WHAT YOU HAVE TO DO: Keep only the lines from the start of the data through the line containing "t, exec (.linkRecalibrate", and output them exactly.

** DATA IN THIS EXERCISE follows **

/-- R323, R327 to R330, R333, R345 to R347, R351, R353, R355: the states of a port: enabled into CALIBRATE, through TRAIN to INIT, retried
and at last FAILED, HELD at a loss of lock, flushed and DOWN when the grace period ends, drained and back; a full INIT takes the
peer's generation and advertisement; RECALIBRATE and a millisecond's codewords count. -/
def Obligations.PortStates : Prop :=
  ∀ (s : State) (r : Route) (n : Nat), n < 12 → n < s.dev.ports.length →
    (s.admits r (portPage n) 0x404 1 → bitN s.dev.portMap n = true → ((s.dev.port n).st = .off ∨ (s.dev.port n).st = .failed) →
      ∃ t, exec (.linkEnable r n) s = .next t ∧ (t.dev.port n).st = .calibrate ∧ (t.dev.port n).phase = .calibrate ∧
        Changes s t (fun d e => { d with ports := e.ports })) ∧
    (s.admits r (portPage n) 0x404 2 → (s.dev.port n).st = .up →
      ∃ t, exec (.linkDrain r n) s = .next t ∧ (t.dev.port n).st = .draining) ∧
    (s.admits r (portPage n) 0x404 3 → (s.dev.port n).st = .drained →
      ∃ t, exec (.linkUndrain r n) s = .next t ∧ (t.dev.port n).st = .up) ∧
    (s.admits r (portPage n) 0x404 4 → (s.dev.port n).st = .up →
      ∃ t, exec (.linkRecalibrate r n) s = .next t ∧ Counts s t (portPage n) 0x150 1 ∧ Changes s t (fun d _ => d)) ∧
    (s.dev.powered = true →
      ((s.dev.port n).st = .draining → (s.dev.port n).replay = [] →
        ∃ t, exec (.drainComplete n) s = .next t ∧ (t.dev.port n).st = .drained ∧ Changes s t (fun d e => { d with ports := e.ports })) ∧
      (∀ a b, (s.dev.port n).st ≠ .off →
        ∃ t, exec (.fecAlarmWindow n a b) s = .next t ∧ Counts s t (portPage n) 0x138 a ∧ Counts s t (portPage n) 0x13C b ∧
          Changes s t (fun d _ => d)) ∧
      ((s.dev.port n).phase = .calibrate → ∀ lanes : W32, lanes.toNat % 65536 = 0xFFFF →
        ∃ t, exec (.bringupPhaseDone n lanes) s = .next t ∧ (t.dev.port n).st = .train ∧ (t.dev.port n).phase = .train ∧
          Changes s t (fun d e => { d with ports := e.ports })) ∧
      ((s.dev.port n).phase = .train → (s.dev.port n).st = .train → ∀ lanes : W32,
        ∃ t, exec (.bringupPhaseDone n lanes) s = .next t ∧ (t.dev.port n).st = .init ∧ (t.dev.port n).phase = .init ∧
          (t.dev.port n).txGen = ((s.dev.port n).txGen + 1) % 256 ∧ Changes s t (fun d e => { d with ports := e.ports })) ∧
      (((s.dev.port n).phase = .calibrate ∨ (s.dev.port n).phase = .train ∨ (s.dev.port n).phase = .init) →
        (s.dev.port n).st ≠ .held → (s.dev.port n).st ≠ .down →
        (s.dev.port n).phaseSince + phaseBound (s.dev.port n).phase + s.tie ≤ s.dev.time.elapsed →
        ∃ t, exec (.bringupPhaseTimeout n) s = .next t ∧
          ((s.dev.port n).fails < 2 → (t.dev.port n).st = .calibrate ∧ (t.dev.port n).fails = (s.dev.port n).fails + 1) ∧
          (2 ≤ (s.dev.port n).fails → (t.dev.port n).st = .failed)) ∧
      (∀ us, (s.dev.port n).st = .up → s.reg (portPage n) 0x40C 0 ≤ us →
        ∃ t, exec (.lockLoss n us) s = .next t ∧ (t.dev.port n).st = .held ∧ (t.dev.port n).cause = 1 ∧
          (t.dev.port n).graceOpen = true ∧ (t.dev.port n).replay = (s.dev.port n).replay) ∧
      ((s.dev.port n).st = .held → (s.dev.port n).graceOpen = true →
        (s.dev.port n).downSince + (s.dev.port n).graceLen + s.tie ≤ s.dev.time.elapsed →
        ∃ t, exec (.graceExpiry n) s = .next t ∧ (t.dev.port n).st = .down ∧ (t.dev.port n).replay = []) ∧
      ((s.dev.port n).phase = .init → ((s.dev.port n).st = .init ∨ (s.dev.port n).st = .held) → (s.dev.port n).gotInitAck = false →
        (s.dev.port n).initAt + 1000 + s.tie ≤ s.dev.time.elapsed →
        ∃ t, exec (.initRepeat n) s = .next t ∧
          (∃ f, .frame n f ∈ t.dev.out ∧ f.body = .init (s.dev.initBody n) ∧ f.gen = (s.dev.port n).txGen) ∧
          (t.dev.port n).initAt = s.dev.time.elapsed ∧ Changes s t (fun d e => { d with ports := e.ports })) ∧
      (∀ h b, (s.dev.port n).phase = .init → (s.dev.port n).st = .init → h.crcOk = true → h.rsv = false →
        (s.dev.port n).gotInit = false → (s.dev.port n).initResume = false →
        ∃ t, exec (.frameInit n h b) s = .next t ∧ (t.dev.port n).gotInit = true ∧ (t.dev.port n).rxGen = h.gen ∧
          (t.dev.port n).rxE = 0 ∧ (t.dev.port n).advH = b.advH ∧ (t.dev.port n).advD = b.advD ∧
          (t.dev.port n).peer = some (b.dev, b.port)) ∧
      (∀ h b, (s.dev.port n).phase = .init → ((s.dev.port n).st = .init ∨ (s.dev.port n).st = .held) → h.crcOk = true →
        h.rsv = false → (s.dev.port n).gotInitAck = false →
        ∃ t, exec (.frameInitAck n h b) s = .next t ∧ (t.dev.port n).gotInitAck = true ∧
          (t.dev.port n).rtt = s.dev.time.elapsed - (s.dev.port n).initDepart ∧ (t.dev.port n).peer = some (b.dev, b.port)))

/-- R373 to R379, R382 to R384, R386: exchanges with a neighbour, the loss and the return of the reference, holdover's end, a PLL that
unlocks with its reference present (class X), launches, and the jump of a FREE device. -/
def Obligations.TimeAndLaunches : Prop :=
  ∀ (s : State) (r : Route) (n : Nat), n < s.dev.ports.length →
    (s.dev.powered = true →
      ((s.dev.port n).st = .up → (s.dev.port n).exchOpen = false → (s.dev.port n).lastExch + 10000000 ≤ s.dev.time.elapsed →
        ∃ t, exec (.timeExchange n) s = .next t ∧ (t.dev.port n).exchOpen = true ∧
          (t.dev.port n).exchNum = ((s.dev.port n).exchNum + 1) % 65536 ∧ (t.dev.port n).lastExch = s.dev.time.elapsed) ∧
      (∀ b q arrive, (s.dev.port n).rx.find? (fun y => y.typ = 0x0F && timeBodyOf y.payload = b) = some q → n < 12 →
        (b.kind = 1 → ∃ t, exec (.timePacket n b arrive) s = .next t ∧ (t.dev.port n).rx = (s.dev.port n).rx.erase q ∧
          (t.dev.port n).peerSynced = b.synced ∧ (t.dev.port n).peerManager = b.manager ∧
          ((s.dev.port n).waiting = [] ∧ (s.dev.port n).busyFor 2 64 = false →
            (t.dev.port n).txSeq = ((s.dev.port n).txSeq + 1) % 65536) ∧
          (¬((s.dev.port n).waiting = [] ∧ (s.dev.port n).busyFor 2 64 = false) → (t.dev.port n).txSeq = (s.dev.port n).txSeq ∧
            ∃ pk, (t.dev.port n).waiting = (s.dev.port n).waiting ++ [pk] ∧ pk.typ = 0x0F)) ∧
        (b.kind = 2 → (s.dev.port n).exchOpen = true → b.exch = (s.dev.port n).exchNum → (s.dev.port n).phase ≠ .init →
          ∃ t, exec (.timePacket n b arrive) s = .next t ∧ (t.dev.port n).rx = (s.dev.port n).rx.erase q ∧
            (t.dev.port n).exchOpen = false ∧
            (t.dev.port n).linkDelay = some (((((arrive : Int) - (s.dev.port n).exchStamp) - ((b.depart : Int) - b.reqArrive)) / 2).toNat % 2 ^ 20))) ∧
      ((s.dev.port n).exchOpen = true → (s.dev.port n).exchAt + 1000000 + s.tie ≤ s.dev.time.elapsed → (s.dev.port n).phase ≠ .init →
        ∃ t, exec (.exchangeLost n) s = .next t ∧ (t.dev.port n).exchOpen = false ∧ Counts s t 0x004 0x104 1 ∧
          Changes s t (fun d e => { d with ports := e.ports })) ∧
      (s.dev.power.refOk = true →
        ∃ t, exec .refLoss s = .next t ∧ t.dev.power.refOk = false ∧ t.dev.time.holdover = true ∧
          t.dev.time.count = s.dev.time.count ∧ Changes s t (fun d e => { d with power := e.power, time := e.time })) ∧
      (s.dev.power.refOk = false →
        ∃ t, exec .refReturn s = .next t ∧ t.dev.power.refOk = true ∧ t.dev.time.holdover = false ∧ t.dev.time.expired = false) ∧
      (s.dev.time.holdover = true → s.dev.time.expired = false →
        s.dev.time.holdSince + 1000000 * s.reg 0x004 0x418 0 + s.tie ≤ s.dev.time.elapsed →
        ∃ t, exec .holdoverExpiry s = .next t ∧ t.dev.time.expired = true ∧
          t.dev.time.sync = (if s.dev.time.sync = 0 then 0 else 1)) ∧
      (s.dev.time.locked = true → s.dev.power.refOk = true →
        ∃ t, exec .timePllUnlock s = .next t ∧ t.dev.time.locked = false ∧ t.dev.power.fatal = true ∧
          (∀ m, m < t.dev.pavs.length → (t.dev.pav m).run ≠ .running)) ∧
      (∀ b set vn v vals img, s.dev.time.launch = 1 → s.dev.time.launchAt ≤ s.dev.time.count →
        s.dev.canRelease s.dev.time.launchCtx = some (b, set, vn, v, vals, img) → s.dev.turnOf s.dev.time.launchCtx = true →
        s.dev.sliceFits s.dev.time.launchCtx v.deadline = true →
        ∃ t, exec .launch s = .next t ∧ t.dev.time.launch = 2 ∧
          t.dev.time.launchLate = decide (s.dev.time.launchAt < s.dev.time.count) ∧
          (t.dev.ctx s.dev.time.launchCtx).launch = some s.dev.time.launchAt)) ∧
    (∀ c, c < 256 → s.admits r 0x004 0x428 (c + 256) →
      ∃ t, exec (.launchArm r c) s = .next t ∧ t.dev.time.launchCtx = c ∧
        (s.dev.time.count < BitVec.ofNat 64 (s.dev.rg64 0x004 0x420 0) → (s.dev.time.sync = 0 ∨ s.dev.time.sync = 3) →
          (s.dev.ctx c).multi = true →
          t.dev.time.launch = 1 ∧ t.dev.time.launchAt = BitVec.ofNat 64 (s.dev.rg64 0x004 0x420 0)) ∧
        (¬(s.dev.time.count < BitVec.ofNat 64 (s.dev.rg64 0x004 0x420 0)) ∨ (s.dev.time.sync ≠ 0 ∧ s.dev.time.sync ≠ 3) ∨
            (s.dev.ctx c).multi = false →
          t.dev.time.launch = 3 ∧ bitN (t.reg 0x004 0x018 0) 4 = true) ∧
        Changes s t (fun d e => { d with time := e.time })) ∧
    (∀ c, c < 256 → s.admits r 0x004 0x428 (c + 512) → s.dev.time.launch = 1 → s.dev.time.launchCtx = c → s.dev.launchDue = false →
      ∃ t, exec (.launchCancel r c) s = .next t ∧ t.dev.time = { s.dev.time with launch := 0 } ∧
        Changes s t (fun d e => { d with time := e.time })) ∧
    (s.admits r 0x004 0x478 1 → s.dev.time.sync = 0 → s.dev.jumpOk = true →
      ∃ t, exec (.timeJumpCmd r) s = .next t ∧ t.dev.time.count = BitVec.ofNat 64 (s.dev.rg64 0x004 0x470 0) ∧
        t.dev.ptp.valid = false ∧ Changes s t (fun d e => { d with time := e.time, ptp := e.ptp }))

** End of DATA IN THIS EXERCISE **

ANSWER TO THIS TASK:
/-- R323, R327 to R330, R333, R345 to R347, R351, R353, R355: the states of a port: enabled into CALIBRATE, through TRAIN to INIT, retried
and at last FAILED, HELD at a loss of lock, flushed and DOWN when the grace period ends, drained and back; a full INIT takes the
peer's generation and advertisement; RECALIBRATE and a millisecond's codewords count. -/
def Obligations.PortStates : Prop :=
  ∀ (s : State) (r : Route) (n : Nat), n < 12 → n < s.dev.ports.length →
    (s.admits r (portPage n) 0x404 1 → bitN s.dev.portMap n = true → ((s.dev.port n).st = .off ∨ (s.dev.port n).st = .failed) →
      ∃ t, exec (.linkEnable r n) s = .next t ∧ (t.dev.port n).st = .calibrate ∧ (t.dev.port n).phase = .calibrate ∧
        Changes s t (fun d e => { d with ports := e.ports })) ∧
    (s.admits r (portPage n) 0x404 2 → (s.dev.port n).st = .up →
      ∃ t, exec (.linkDrain r n) s = .next t ∧ (t.dev.port n).st = .draining) ∧
    (s.admits r (portPage n) 0x404 3 → (s.dev.port n).st = .drained →
      ∃ t, exec (.linkUndrain r n) s = .next t ∧ (t.dev.port n).st = .up) ∧
    (s.admits r (portPage n) 0x404 4 → (s.dev.port n).st = .up →
      ∃ t, exec (.linkRecalibrate r n) s = .next t ∧ Counts s t (portPage n) 0x150 1 ∧ Changes s t (fun d _ => d)) ∧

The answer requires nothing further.